§ Task item
A line below contains "theorem setPc (h", and a later one contains "theorem tookReadAnswer (h". Repeat both, with every line between them, exactly.

━━ Data to examine ━━

/-- The three answers of a `write`. -/
theorem witness_TrapWrite :
    writing.params.trapTable.lookup (writing.reg 1#8).toNat = some .write ∧ blockReadable writing (writing.reg 2#8) ∧
    bytesExist writing (blockAt writing (writing.reg 2#8)).buf (blockAt writing (writing.reg 2#8)).nbyte ∧
    (∀ data, ({ writing with writeAnswers := [none] } : State).writeAnswer (blockAt writing 0x2000#64) data = none) ∧
    (∀ data, ({ writing with writeAnswers := [some (.failed ⟨1, by decide⟩)] } : State).writeAnswer
      (blockAt writing 0x2000#64) data = some (.failed ⟨1, by decide⟩)) ∧
    (∀ data, writing.writeAnswer (blockAt writing 0x2000#64) data = some (.accepted 5)) ∧
    5 = min 5 (blockAt writing 0x2000#64).nbyte :=
  ⟨by decide, ⟨by decide, exists_of_full rfl _ _⟩, exists_of_full rfl _ _, fun _ => rfl, fun _ => rfl, fun _ => rfl,
    by decide⟩

/-- Each clause: an unknown number, an undescribed service, a misaligned block, a block whose last byte is missing, a
buffer whose third byte is missing. -/
theorem witness_TrapStops :
    (start [(1#8, 7#64)]).params.trapTable.lookup ((start [(1#8, 7#64)]).reg 1#8).toNat = none ∧
    (withParams (start []) { Params.default with trapTable := [(0, .undescribed)] }).params.trapTable.lookup 0 =
      some .undescribed ∧
    ((start [(1#8, 1#64)]).params.trapTable.lookup ((start [(1#8, 1#64)]).reg 1#8).toNat = some .write ∧
      (0x2004#64).toNat % 8 ≠ 0 ∧ (0x2000#64).toNat % 8 = 0 ∧
      ¬ bytesExist (withParams (start []) { Params.default with memValid := [⟨0, 0x2017⟩] }) 0x2000#64 24) ∧
    blockReadable (withParams reading { Params.default with memValid := [⟨0, 0x3002⟩] }) 0x2000#64 ∧
    firstMissing (withParams reading { Params.default with memValid := [⟨0, 0x3002⟩] }) (blockAt reading 0x2000#64).buf 2 ∧
    2 < min (blockAt reading 0x2000#64).nbyte 6 ∧
    firstMissing (withParams writing { Params.default with memValid := [⟨0, 0x3002⟩] }) (blockAt writing 0x2000#64).buf 2 ∧
    2 < (blockAt writing 0x2000#64).nbyte := by
  refine ⟨by decide, by decide, ⟨by decide, by decide, by decide, fun h => ?_⟩, ⟨by decide, ?_⟩, ⟨by decide, ?_⟩,
    by decide, ⟨by decide, ?_⟩, by decide⟩
  · exact absurd (h 23 (by decide)) (by decide)
  · decide
  · unfold bytesExist; decide
  · unfold bytesExist; decide


end Sys2Proof.Tests
end

section
/-! The register file (rules R12, R21, R22): what a register write does to the state as a whole. -/

open Sys2Proof Sys2Proof.Machine

namespace Sys2Proof.Machine

/-- A state with the same memory reads every byte as before. -/
theorem sameMemory_of_mem_eq {s t : State} (h : t.mem = s.mem) : sameMemory s t := fun a => by rw [h]

/-- A register write leaves all that is not registers, `pc`, flags or memory. -/
theorem setReg_sameOutside (s : State) (z : Reg) (v : Quad) : sameOutside s (s.setReg z v) := by
  simp [sameOutside]

/-- A register write as a whole: the register written (none where it is the zero register) and nothing else. -/
theorem setReg_registerResult (s : State) (z : Reg) (v : Quad) :
    registerResult s (s.setReg z v) [(z, v)] s.flags :=
  have hregs : registersAfter s (s.setReg z v) [(z, v)] := registersAfter_one s _ z v fun _ => rfl
  ⟨hregs, State.setReg_flags s z v, sameMemory_of_mem_eq (State.setReg_mem s z v), setReg_sameOutside s z v⟩

/-- Settles O22: the zero register by its two rules, any register by what a register write does as a whole. -/
theorem registerFile : Obligations.RegisterFile := fun s z v =>
  ⟨State.reg_zero s, State.setReg_zero s v, setReg_registerResult s z v, State.setReg_pc s z v⟩

end Sys2Proof.Machine
end

section
/-! What an instruction leaves as it is (rules R15, R22, R23, R26, R29, R30), said once for every instruction: a frame with
one rule per state operation, one lemma per shared operation of the meanings, and one split over the instructions. -/

open Sys2Proof Sys2Proof.Machine

namespace Sys2Proof.Machine

/-! ### The frame -/

/-- The flags `f` became `g`, and those that `fs` does not mark are as before. -/
def flagsKept (fs : FlagSet) (f g : Flags) : Prop :=
  (fs.zf = false → g.zf = f.zf) ∧ (fs.cf = false → g.cf = f.cf) ∧ (fs.of = false → g.of = f.of) ∧
    (fs.sf = false → g.sf = f.sf)

/-- Parameters as before, output and `write` data grown at their end, input and prepared answers consumed from their front. -/
def environmentKept (s t : State) : Prop :=
  t.params = s.params ∧ s.output <+: t.output ∧ s.written <+: t.written ∧ t.input <:+ s.input ∧
    t.readAnswers <:+ s.readAnswers ∧ t.writeAnswers <:+ s.writeAnswers

/-- The exit code an instruction halts the machine with, none where it is no `halt`. -/
def haltCode (s : State) : Instr → Option Byte
  | .haltReg x => some ((s.reg x).setWidth 8)
  | .haltImm imm => some imm
  | _ => none

/-- `t` may come from `s` by an instruction that halts with code `hc` (none: does not halt), writes at most the flags `fs`
and the registers `ds`, and keeps the environment. -/
structure InstrFrame (hc : Option Byte) (fs : FlagSet) (ds : List Reg) (s t : State) : Prop where
  halted : t.halted = hc.or s.halted
  flags : flagsKept fs s.flags t.flags
  regs : ∀ r, r ∉ ds → t.reg r = s.reg r
  env : environmentKept s t

/-- Only the two forms of `halt` have an exit code. -/
theorem haltCode_eq_some (s : State) (i : Instr) (c : Byte) (h : haltCode s i = some c) :
    (∃ x, i = .haltReg x ∧ c = (s.reg x).setWidth 8) ∨ i = .haltImm c := by
  unfold haltCode at h
  split at h
  · rename_i x; cases h; exact .inl ⟨x, rfl, rfl⟩
  · cases h; exact .inr rfl
  · cases h

/-! ### Which flags each flag computation keeps (the rows of rule R26) -/

theorem flagsKept_refl (fs : FlagSet) (f : Flags) : flagsKept fs f f :=
  ⟨fun _ => rfl, fun _ => rfl, fun _ => rfl, fun _ => rfl⟩

theorem flagsKept_all (f g : Flags) : flagsKept ⟨true, true, true, true⟩ f g := ⟨nofun, nofun, nofun, nofun⟩

theorem flagsKept_mulFlags (f : Flags) (a b : Quad) : flagsKept ⟨false, true, true, false⟩ f (mulFlags f a b) :=
  ⟨fun _ => rfl, nofun, nofun, fun _ => rfl⟩

theorem flagsKept_imulFlags (f : Flags) (a b : Quad) : flagsKept ⟨false, true, true, false⟩ f (imulFlags f a b) :=
  ⟨fun _ => rfl, nofun, nofun, fun _ => rfl⟩

theorem flagsKept_zeroFlag (f : Flags) (r : Quad) : flagsKept ⟨true, false, false, false⟩ f (zeroFlag f r) :=
  ⟨nofun, fun _ => rfl, fun _ => rfl, fun _ => rfl⟩

theorem flagsKept_shlFlags (f : Flags) (c : Nat) (b : Quad) : flagsKept ⟨false, true, false, false⟩ f (shlFlags f c b) :=
  ⟨fun _ => rfl, nofun, fun _ => rfl, fun _ => rfl⟩

theorem flagsKept_shldwFlags (f : Flags) (old r : Quad) :
    flagsKept ⟨true, true, false, false⟩ f (shldwFlags f old r) :=
  ⟨nofun, nofun, fun _ => rfl, fun _ => rfl⟩

/-! ### The prepared answers are consumed from their front -/

theorem State.tookReadAnswer_readAnswers_suffix (s : State) : s.tookReadAnswer.readAnswers <:+ s.readAnswers := by
  unfold State.tookReadAnswer
  split
  · rename_i hr; rw [hr]; exact List.suffix_cons ..
  · exact List.suffix_rfl

theorem State.tookWriteAnswer_writeAnswers_suffix (s : State) : s.tookWriteAnswer.writeAnswers <:+ s.writeAnswers := by
  unfold State.tookWriteAnswer
  split
  · rename_i hw; rw [hw]; exact List.suffix_cons ..
  · exact List.suffix_rfl

/-! ### One rule per state operation -/

theorem environmentKept_refl (s : State) : environmentKept s s :=
  ⟨rfl, List.prefix_rfl, List.prefix_rfl, List.suffix_rfl, List.suffix_rfl, List.suffix_rfl⟩

namespace InstrFrame

variable {hc : Option Byte} {fs : FlagSet} {ds : List Reg} {s t : State}

theorem refl (fs : FlagSet) (ds : List Reg) (s : State) : InstrFrame none fs ds s s :=
  ⟨rfl, flagsKept_refl fs s.flags, fun _ _ => rfl, environmentKept_refl s⟩

/-- Flags written from those of the state before, within the marked ones. -/
theorem setFlags (ds : List Reg) {f : Flags} (hf : flagsKept fs s.flags f) : InstrFrame none fs ds s (s.setFlags f) :=
  ⟨rfl, hf, fun _ _ => rfl, environmentKept_refl s⟩

theorem setReg (h : InstrFrame hc fs ds s t) {z : Reg} (hz : z ∈ ds) (v : Quad) :
    InstrFrame hc fs ds s (t.setReg z v) where
  halted := by simpa using h.halted
  flags := by simpa using h.flags
  regs r hr := by
    have hne : ¬ (r = z ∧ r ≠ 0#8) := fun e => hr (e.1 ▸ hz)
    rw [State.reg_setReg, if_neg hne, h.regs r hr]
  env := by simpa [environmentKept] using h.env

theorem setPc (h : InstrFrame hc fs ds s t) (a : Addr) : InstrFrame hc fs ds s (t.setPc a) :=
  ⟨h.halted, h.flags, h.regs, h.env⟩

theorem advance (h : InstrFrame hc fs ds s t) : InstrFrame hc fs ds s t.advance := h.setPc _

theorem setMem (h : InstrFrame hc fs ds s t) (m : Memory) : InstrFrame hc fs ds s { t with mem := m } :=
  ⟨h.halted, h.flags, h.regs, h.env⟩

theorem halt (h : InstrFrame none fs ds s t) (c : Byte) :
    InstrFrame (some c) fs ds s { t with halted := some c } :=
  ⟨rfl, h.flags, h.regs, h.env⟩

theorem out (h : InstrFrame hc fs ds s t) (b : Byte) : InstrFrame hc fs ds s (t.out b) :=
  have ⟨hp, ho, henv⟩ := h.env
  ⟨h.halted, h.flags, h.regs, hp, ho.trans (List.prefix_append ..), henv⟩

theorem setWritten (h : InstrFrame hc fs ds s t) {ws : List WriteRecord} (hw : s.written <+: ws) :
    InstrFrame hc fs ds s { t with written := ws } :=
  have ⟨hp, ho, _, henv⟩ := h.env
  ⟨h.halted, h.flags, h.regs, hp, ho, hw, henv⟩

theorem setInput (h : InstrFrame hc fs ds s t) {bs : List Byte} (hi : bs <:+ s.input) :
    InstrFrame hc fs ds s { t with input := bs } :=
  have ⟨hp, ho, hw, _, henv⟩ := h.env
  ⟨h.halted, h.flags, h.regs, hp, ho, hw, hi, henv⟩

theorem tookGetcBits (h : InstrFrame hc fs ds s t) : InstrFrame hc fs ds s t.tookGetcBits where
  halted := by simpa using h.halted
  flags := by simpa using h.flags
  regs r hr := by simpa using h.regs r hr
  env := by simpa [environmentKept] using h.env

theorem tookReadAnswer (h : InstrFrame hc fs ds s t) : InstrFrame hc fs ds s t.tookReadAnswer where
  halted := by simpa using h.halted
  flags := by simpa using h.flags
  regs r hr := by simpa using h.regs r hr
  env := by
    obtain ⟨hp, ho, hw, hi, hra, hwa⟩ := h.env
    have hra' := t.tookReadAnswer_readAnswers_suffix.trans hra
    simp [environmentKept, hp, ho, hw, hi, hra', hwa]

━━━

§ Reply
theorem setPc (h : InstrFrame hc fs ds s t) (a : Addr) : InstrFrame hc fs ds s (t.setPc a) :=
  ⟨h.halted, h.flags, h.regs, h.env⟩

theorem advance (h : InstrFrame hc fs ds s t) : InstrFrame hc fs ds s t.advance := h.setPc _

theorem setMem (h : InstrFrame hc fs ds s t) (m : Memory) : InstrFrame hc fs ds s { t with mem := m } :=
  ⟨h.halted, h.flags, h.regs, h.env⟩

theorem halt (h : InstrFrame none fs ds s t) (c : Byte) :
    InstrFrame (some c) fs ds s { t with halted := some c } :=
  ⟨rfl, h.flags, h.regs, h.env⟩

theorem out (h : InstrFrame hc fs ds s t) (b : Byte) : InstrFrame hc fs ds s (t.out b) :=
  have ⟨hp, ho, henv⟩ := h.env
  ⟨h.halted, h.flags, h.regs, hp, ho.trans (List.prefix_append ..), henv⟩

theorem setWritten (h : InstrFrame hc fs ds s t) {ws : List WriteRecord} (hw : s.written <+: ws) :
    InstrFrame hc fs ds s { t with written := ws } :=
  have ⟨hp, ho, _, henv⟩ := h.env
  ⟨h.halted, h.flags, h.regs, hp, ho, hw, henv⟩

theorem setInput (h : InstrFrame hc fs ds s t) {bs : List Byte} (hi : bs <:+ s.input) :
    InstrFrame hc fs ds s { t with input := bs } :=
  have ⟨hp, ho, hw, _, henv⟩ := h.env
  ⟨h.halted, h.flags, h.regs, hp, ho, hw, hi, henv⟩

theorem tookGetcBits (h : InstrFrame hc fs ds s t) : InstrFrame hc fs ds s t.tookGetcBits where
  halted := by simpa using h.halted
  flags := by simpa using h.flags
  regs r hr := by simpa using h.regs r hr
  env := by simpa [environmentKept] using h.env

theorem tookReadAnswer (h : InstrFrame hc fs ds s t) : InstrFrame hc fs ds s t.tookReadAnswer where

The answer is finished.